WHAT NEEDS TO BE DONE: Copy out, from the data, each line containing the string "false".

(Saved entries)
::::::::::

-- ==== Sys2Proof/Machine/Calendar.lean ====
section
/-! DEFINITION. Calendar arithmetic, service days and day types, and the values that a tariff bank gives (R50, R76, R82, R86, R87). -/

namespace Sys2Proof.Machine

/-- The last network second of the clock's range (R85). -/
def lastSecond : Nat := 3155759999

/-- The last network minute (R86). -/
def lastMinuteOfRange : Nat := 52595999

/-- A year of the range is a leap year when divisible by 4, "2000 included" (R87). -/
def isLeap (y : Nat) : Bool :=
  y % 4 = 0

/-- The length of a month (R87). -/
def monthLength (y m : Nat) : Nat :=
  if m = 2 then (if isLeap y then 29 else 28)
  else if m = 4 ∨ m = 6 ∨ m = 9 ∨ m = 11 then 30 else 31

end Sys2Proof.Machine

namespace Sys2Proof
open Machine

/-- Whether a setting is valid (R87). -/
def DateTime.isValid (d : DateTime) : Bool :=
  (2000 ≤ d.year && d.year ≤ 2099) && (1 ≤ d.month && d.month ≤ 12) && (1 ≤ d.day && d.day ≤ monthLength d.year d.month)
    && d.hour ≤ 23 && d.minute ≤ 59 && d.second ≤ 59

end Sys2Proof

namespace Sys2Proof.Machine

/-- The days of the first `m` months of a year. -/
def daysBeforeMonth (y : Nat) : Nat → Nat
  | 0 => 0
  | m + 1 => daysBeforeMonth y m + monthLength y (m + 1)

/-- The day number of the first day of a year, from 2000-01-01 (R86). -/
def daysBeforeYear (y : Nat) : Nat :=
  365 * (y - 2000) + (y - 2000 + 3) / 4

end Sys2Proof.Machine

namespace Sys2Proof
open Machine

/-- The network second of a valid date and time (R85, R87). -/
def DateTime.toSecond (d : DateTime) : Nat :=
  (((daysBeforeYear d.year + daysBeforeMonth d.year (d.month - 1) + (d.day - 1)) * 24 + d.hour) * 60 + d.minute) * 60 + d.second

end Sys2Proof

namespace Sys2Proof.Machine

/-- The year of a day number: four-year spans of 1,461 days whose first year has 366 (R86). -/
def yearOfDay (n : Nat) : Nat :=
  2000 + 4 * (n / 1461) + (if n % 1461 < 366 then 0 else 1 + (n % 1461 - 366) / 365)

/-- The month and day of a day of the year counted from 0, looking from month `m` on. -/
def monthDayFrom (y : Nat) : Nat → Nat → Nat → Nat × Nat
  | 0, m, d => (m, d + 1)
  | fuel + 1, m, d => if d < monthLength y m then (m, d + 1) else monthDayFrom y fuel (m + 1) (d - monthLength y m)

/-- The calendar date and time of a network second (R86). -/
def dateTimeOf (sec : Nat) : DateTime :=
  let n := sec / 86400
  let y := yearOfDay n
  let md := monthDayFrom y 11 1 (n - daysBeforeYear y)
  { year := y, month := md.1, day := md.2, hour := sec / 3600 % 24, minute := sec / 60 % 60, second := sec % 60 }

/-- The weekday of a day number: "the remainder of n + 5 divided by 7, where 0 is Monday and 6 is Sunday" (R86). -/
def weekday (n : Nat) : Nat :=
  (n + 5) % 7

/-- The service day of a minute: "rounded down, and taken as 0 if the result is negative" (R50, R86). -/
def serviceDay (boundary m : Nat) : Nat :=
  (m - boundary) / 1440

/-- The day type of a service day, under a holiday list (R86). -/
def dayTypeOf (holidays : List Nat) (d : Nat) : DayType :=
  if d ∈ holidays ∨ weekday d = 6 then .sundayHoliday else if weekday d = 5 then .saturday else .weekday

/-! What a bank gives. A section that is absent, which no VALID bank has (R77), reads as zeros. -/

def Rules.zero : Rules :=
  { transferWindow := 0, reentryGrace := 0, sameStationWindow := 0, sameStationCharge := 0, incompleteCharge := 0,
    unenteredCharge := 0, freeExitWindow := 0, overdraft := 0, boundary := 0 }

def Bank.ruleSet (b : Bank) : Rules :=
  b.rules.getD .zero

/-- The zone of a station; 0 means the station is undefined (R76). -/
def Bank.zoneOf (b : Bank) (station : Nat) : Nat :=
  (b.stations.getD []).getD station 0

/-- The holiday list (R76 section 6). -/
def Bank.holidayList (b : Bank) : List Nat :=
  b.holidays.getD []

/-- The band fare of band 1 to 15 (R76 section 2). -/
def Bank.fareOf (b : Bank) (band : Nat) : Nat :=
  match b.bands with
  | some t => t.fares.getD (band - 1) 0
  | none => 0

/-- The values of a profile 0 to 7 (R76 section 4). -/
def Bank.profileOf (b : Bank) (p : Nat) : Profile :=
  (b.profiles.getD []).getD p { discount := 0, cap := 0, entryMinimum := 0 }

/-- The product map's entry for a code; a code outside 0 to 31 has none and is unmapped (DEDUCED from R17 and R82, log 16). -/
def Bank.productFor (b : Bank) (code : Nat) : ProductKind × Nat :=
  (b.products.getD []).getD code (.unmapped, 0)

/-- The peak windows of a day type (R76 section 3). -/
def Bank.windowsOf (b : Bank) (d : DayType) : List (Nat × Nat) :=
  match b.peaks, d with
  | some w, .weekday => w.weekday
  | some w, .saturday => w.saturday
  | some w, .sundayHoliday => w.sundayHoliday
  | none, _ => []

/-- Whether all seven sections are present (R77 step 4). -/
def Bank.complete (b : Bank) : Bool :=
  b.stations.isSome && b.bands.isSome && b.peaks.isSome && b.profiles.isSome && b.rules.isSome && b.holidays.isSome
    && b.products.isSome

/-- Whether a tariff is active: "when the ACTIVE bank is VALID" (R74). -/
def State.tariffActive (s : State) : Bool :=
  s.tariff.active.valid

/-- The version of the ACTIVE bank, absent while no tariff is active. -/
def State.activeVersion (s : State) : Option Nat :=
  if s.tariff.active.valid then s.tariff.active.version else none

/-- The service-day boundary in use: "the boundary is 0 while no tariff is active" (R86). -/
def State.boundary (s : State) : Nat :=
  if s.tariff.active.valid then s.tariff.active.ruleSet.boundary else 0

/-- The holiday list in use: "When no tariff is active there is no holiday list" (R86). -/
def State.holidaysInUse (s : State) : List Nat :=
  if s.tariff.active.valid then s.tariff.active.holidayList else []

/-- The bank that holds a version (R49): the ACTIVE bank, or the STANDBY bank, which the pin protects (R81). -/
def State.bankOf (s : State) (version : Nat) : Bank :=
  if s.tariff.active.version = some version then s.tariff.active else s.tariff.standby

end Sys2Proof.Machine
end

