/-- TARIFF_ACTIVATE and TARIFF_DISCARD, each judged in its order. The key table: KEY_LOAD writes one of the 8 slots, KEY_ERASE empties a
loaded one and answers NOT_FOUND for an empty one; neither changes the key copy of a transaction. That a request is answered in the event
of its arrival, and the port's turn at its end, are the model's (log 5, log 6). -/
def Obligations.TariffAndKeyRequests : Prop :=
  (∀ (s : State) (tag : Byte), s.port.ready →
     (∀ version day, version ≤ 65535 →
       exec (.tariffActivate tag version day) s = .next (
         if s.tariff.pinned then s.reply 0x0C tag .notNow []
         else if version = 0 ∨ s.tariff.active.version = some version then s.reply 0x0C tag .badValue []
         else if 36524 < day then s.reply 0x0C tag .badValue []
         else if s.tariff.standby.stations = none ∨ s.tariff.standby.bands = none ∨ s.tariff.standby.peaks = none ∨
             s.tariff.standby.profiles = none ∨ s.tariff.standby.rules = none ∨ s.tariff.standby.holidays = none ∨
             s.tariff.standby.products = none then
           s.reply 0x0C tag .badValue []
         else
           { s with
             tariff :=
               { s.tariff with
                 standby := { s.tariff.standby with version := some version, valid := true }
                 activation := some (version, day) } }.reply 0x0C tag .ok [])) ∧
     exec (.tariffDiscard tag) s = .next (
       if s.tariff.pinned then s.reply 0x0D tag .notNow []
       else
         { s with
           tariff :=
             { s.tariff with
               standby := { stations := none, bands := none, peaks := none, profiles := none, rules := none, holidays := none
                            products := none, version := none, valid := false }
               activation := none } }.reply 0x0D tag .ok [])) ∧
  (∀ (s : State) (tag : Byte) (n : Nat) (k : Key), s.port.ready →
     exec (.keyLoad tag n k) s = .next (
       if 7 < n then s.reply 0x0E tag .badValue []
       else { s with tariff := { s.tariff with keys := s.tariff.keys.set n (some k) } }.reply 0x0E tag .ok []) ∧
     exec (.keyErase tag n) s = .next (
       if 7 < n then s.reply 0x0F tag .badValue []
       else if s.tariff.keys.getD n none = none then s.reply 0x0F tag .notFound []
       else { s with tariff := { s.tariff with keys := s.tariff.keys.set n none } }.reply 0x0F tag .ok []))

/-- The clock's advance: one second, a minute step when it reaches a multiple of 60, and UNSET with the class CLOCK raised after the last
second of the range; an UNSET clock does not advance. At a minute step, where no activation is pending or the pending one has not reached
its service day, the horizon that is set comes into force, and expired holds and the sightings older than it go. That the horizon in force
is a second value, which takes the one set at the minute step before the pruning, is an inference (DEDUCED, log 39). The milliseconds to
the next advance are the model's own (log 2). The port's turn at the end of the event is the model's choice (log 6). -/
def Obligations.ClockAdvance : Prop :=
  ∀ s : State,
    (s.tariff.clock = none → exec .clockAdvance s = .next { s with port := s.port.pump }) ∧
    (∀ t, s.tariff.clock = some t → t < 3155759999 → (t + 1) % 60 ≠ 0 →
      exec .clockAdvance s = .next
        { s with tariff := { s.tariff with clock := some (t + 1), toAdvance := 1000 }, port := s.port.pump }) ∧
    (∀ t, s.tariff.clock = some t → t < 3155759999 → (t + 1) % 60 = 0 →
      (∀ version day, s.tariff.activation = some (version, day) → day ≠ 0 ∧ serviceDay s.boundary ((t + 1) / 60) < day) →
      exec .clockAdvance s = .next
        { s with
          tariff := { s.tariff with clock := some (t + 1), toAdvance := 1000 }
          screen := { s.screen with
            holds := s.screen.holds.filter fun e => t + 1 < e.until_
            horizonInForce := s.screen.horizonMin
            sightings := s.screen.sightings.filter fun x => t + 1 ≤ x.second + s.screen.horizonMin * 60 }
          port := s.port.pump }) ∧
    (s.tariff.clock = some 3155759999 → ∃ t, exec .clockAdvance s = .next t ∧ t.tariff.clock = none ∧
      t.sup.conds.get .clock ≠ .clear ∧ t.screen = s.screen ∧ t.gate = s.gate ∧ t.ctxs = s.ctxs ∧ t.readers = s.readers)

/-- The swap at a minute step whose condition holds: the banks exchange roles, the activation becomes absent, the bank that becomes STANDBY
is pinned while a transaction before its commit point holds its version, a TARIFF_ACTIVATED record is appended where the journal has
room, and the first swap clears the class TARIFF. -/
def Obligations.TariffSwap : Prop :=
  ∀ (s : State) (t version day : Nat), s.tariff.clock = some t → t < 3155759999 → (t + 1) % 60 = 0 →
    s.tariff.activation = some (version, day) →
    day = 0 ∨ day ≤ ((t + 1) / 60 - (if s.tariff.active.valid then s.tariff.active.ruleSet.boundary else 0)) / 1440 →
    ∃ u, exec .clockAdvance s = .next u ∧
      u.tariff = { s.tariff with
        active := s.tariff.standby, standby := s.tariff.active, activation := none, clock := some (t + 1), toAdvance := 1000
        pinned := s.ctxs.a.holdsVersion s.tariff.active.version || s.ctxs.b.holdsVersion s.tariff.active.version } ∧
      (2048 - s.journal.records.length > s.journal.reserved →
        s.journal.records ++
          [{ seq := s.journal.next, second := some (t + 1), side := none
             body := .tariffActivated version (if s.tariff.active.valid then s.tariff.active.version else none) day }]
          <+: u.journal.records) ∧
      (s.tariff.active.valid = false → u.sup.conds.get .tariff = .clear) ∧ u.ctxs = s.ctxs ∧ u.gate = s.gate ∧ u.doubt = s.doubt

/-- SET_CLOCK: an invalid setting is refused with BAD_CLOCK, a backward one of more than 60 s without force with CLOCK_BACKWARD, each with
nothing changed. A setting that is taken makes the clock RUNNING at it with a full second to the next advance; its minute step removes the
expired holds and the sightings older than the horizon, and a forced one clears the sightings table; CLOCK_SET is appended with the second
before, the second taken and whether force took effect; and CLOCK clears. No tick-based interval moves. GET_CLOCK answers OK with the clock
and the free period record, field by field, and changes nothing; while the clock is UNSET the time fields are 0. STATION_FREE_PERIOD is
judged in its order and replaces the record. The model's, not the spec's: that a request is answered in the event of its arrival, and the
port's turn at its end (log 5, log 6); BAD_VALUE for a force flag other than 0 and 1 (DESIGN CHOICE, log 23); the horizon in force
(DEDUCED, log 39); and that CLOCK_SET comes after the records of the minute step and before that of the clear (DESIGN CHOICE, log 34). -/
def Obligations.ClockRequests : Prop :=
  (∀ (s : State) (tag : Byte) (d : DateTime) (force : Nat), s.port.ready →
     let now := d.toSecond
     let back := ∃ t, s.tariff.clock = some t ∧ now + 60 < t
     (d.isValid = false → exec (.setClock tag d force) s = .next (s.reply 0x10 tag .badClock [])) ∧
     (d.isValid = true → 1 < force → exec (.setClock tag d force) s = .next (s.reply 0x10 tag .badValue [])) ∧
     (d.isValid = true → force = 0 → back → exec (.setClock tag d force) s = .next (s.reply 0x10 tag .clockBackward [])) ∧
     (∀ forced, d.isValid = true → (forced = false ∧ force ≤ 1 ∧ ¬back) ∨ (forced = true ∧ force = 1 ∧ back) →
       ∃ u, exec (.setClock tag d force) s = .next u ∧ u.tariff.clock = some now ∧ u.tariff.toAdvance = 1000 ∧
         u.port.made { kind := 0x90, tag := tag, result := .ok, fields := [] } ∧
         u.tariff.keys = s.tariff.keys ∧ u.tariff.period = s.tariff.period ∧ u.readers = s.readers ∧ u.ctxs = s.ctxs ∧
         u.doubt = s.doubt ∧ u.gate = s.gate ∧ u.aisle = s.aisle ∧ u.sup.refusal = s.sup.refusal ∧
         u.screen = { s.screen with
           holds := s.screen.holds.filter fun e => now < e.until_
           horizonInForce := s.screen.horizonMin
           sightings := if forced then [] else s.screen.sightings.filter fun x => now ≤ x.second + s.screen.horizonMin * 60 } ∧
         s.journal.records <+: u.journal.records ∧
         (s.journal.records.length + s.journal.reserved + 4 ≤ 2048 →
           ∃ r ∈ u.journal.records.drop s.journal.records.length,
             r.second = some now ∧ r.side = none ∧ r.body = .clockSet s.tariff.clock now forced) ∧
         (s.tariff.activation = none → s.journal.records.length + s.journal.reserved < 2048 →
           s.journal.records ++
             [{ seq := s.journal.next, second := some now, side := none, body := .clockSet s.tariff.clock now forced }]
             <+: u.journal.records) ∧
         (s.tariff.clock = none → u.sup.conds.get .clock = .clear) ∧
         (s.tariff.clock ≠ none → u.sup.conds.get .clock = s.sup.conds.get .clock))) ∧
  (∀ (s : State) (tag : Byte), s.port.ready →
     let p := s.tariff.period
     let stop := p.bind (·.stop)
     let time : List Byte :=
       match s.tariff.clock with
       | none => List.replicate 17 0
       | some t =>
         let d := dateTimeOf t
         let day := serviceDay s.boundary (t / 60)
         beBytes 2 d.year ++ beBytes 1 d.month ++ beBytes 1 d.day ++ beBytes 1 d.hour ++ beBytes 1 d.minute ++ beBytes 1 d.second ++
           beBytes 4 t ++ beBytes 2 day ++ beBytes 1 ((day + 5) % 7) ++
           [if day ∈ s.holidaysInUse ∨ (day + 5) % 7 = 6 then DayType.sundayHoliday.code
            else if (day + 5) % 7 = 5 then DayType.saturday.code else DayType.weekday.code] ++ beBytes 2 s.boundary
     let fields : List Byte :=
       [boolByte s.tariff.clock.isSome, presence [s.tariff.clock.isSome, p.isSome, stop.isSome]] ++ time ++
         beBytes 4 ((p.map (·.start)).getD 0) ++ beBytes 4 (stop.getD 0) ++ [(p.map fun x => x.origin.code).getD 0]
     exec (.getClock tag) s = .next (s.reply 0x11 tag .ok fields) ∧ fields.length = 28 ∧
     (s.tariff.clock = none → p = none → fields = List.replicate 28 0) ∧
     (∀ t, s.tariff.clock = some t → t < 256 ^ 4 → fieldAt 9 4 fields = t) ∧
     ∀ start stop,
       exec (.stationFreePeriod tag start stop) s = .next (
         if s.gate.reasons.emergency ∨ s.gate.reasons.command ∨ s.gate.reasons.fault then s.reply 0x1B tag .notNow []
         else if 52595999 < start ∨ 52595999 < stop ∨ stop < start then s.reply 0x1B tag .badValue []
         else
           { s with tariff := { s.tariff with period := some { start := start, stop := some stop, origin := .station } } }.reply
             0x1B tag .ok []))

::::::::::

ANSWER BOX:
                            products := none, version := none, valid := false }
      (s.tariff.active.valid = false → u.sup.conds.get .tariff = .clear) ∧ u.ctxs = s.ctxs ∧ u.gate = s.gate ∧ u.doubt = s.doubt
     (d.isValid = false → exec (.setClock tag d force) s = .next (s.reply 0x10 tag .badClock [])) ∧
     (∀ forced, d.isValid = true → (forced = false ∧ force ≤ 1 ∧ ¬back) ∨ (forced = true ∧ force = 1 ∧ back) →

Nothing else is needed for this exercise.